Exercise prompt:
The following data has a line with "trickle := true, typ" and a line with "rate (R458). -/". Write out exactly those lines and all the lines between them.

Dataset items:

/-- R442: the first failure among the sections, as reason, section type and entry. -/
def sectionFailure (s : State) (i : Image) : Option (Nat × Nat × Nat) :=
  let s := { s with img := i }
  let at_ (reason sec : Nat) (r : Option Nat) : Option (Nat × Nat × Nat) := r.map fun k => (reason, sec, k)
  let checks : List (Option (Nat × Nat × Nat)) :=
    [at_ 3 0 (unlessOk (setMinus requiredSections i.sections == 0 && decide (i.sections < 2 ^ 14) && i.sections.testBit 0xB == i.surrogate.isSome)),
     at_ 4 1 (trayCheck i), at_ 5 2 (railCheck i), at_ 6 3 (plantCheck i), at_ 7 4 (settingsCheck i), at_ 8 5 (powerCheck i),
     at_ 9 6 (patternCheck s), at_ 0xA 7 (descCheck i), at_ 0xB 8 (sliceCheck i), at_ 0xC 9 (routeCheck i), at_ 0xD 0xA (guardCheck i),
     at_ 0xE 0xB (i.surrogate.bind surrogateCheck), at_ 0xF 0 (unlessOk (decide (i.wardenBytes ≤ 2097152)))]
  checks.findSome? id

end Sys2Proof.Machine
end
* * *
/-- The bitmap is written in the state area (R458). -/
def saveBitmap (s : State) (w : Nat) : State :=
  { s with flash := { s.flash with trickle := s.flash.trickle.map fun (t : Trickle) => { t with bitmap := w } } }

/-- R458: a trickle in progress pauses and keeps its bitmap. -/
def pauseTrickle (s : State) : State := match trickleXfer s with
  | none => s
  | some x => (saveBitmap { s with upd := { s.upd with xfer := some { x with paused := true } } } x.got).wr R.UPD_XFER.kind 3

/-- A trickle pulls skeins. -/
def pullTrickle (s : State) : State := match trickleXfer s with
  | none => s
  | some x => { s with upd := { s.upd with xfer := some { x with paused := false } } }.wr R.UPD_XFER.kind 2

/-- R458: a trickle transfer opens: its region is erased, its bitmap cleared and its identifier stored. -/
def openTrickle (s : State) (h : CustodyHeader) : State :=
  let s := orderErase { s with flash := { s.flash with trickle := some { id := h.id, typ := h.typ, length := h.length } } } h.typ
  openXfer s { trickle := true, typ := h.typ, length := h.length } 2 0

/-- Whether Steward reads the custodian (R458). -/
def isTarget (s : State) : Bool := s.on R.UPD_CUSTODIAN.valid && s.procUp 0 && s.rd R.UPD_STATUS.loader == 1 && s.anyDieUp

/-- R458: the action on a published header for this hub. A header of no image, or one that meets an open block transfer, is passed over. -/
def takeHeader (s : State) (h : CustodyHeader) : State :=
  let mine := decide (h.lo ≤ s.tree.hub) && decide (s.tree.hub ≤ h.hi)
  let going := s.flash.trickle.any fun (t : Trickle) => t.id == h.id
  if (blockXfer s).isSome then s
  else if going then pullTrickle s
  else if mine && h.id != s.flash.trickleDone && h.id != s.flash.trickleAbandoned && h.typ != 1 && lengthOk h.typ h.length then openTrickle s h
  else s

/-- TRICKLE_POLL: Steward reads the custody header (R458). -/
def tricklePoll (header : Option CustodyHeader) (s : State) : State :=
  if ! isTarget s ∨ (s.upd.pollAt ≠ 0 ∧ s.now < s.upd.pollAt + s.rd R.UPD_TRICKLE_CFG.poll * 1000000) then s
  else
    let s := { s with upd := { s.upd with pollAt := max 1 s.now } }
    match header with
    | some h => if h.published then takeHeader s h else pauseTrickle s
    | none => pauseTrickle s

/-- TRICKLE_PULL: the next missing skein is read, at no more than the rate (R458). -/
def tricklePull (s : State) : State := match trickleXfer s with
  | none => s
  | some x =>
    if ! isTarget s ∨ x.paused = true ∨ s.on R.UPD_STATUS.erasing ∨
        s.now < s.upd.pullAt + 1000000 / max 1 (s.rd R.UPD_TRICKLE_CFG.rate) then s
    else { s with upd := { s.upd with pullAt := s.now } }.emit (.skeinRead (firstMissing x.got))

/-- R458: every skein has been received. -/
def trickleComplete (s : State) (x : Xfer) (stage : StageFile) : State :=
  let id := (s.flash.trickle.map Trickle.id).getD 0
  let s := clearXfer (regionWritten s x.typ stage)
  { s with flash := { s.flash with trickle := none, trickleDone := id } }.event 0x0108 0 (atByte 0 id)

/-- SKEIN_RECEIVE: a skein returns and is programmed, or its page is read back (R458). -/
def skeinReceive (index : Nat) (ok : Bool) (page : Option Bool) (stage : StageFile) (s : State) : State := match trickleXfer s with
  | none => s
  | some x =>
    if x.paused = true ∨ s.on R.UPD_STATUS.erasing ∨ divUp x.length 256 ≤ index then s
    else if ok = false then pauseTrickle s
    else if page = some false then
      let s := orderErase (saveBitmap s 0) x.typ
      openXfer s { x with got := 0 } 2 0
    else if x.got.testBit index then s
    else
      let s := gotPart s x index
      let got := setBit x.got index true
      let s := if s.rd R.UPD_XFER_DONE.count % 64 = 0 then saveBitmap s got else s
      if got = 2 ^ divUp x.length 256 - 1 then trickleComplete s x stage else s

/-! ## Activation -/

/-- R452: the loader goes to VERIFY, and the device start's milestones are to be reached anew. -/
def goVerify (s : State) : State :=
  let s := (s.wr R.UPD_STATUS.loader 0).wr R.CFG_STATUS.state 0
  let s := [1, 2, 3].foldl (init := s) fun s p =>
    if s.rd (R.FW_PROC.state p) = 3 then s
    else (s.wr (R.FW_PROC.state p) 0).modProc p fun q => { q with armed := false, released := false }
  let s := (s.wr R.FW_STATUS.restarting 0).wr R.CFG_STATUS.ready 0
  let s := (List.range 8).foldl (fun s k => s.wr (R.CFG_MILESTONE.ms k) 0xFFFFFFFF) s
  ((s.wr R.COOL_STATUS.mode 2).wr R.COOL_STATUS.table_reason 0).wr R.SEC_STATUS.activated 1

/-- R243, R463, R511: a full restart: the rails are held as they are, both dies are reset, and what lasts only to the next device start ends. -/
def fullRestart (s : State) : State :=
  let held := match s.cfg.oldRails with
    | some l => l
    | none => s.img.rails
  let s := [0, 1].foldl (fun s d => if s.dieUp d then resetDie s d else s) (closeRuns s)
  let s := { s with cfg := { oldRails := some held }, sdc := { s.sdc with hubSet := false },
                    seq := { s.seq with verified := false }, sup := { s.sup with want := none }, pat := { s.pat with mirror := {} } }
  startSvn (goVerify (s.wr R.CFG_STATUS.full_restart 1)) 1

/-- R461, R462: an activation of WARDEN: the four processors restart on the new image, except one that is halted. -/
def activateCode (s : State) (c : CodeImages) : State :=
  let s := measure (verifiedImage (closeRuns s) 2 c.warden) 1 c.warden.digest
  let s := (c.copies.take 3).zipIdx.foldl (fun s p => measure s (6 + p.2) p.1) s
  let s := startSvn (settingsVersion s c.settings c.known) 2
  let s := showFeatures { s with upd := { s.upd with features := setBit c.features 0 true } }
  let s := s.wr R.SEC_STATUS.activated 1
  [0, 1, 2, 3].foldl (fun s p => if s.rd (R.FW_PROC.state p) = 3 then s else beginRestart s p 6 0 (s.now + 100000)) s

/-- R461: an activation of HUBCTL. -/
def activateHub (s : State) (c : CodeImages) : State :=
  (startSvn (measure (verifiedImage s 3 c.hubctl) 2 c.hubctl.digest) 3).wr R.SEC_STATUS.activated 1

Result of this task:
  openXfer s { trickle := true, typ := h.typ, length := h.length } 2 0

/-- Whether Steward reads the custodian (R458). -/
def isTarget (s : State) : Bool := s.on R.UPD_CUSTODIAN.valid && s.procUp 0 && s.rd R.UPD_STATUS.loader == 1 && s.anyDieUp

/-- R458: the action on a published header for this hub. A header of no image, or one that meets an open block transfer, is passed over. -/
def takeHeader (s : State) (h : CustodyHeader) : State :=
  let mine := decide (h.lo ≤ s.tree.hub) && decide (s.tree.hub ≤ h.hi)
  let going := s.flash.trickle.any fun (t : Trickle) => t.id == h.id
  if (blockXfer s).isSome then s
  else if going then pullTrickle s
  else if mine && h.id != s.flash.trickleDone && h.id != s.flash.trickleAbandoned && h.typ != 1 && lengthOk h.typ h.length then openTrickle s h
  else s

/-- TRICKLE_POLL: Steward reads the custody header (R458). -/
def tricklePoll (header : Option CustodyHeader) (s : State) : State :=
  if ! isTarget s ∨ (s.upd.pollAt ≠ 0 ∧ s.now < s.upd.pollAt + s.rd R.UPD_TRICKLE_CFG.poll * 1000000) then s
  else
    let s := { s with upd := { s.upd with pollAt := max 1 s.now } }
    match header with
    | some h => if h.published then takeHeader s h else pauseTrickle s
    | none => pauseTrickle s

/-- TRICKLE_PULL: the next missing skein is read, at no more than the rate (R458). -/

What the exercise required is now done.